ASSIGNMENT.
Find "the spec -/" and "Config.cacheSets * Config.cacheWays" in the records below. Copy the lines holding them and every line between, exactly, and no others.

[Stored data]
——

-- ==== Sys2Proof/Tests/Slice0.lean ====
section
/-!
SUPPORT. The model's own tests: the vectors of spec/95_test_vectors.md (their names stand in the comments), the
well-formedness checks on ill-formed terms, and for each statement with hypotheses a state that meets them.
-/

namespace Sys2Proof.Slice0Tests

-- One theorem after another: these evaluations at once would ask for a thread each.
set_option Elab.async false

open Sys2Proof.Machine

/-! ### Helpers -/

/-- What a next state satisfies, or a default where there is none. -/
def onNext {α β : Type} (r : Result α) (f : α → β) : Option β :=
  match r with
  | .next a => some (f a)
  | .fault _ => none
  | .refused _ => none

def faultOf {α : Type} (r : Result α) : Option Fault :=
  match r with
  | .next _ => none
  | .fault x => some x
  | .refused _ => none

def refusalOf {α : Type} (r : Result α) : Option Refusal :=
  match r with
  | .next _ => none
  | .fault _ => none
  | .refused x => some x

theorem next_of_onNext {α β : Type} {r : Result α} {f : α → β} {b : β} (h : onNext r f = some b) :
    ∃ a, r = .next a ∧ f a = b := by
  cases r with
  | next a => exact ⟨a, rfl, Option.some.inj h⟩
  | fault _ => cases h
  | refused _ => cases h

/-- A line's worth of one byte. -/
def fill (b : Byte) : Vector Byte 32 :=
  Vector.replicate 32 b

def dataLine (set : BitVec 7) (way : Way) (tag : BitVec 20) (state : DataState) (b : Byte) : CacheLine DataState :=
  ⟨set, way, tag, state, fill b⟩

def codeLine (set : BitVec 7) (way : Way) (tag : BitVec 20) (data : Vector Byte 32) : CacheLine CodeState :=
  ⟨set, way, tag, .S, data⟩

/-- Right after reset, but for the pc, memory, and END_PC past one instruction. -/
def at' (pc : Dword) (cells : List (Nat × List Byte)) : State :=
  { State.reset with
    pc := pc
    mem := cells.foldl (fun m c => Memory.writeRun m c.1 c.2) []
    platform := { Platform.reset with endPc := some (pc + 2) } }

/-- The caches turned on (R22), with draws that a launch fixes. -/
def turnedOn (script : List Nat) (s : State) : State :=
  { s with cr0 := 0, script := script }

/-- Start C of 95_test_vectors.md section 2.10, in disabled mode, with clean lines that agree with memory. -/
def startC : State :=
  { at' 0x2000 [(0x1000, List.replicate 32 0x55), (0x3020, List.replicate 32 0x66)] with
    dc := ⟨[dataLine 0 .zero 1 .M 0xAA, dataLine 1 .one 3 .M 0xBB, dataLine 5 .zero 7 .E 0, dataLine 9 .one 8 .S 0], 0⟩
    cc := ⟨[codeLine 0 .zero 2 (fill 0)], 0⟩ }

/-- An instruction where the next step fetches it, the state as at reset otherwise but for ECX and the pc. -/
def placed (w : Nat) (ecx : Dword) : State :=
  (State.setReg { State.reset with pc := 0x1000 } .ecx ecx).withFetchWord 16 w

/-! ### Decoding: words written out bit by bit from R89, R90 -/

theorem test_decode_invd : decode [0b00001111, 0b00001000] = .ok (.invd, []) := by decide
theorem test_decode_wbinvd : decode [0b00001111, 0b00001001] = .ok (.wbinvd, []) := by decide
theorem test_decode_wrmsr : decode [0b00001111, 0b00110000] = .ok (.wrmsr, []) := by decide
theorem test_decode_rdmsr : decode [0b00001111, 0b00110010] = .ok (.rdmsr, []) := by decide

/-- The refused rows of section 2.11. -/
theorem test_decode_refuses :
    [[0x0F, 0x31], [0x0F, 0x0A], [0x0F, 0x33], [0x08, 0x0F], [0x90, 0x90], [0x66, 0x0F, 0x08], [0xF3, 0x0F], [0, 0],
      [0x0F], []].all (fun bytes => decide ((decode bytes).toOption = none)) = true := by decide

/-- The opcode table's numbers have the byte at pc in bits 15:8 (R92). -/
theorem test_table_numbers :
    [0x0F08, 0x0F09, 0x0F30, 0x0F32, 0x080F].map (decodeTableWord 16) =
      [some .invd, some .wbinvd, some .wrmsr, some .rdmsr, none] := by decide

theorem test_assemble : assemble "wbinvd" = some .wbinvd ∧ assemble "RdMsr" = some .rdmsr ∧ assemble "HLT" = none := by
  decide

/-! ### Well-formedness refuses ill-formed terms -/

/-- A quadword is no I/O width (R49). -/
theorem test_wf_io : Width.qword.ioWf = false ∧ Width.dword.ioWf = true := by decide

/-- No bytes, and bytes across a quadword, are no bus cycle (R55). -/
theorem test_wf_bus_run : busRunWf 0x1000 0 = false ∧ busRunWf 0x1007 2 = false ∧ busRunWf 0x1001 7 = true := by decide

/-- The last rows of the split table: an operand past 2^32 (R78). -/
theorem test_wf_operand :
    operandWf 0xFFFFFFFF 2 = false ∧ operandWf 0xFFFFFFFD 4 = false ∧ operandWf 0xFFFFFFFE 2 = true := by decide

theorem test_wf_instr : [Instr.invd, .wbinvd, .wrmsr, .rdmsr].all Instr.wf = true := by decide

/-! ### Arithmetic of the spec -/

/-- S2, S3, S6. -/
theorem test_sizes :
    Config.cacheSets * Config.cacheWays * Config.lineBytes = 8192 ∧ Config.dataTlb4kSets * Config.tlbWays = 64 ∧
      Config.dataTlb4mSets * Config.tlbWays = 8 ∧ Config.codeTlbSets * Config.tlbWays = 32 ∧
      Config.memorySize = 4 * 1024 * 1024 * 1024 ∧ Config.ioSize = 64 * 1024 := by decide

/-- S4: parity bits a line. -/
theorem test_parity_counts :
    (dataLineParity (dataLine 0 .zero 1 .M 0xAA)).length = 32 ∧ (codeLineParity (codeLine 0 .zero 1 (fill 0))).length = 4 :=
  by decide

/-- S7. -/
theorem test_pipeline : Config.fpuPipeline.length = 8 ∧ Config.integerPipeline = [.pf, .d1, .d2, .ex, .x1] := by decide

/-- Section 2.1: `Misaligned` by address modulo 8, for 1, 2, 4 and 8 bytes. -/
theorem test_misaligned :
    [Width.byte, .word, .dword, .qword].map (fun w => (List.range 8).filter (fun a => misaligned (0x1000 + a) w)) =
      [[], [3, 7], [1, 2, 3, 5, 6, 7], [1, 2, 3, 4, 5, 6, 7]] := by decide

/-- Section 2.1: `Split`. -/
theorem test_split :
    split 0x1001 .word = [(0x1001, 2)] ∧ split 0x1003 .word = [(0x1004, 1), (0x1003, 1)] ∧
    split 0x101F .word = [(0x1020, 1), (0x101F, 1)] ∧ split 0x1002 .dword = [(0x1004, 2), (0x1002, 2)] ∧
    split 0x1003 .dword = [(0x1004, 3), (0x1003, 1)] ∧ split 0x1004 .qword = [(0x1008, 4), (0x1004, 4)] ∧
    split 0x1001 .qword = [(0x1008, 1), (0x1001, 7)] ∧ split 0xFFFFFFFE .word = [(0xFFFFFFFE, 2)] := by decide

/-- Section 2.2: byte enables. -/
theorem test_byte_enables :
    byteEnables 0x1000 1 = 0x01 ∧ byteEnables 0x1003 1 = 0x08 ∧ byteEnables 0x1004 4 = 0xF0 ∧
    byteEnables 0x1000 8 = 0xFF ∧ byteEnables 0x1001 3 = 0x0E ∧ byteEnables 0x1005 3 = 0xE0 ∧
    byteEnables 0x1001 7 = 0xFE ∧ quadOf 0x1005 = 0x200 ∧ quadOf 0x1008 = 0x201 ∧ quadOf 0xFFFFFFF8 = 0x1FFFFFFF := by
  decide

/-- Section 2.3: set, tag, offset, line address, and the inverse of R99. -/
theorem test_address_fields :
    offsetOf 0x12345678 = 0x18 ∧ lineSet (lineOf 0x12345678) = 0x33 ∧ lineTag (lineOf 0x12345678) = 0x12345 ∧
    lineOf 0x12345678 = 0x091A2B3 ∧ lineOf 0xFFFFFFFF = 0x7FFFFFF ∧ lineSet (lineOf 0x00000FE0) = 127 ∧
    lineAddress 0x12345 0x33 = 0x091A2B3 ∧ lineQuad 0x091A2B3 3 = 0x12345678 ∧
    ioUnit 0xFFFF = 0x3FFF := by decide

——

OUTPUT FOR THIS TASK.
/-! ### Arithmetic of the spec -/

/-- S2, S3, S6. -/
theorem test_sizes :
    Config.cacheSets * Config.cacheWays * Config.lineBytes = 8192 ∧ Config.dataTlb4kSets * Config.tlbWays = 64 ∧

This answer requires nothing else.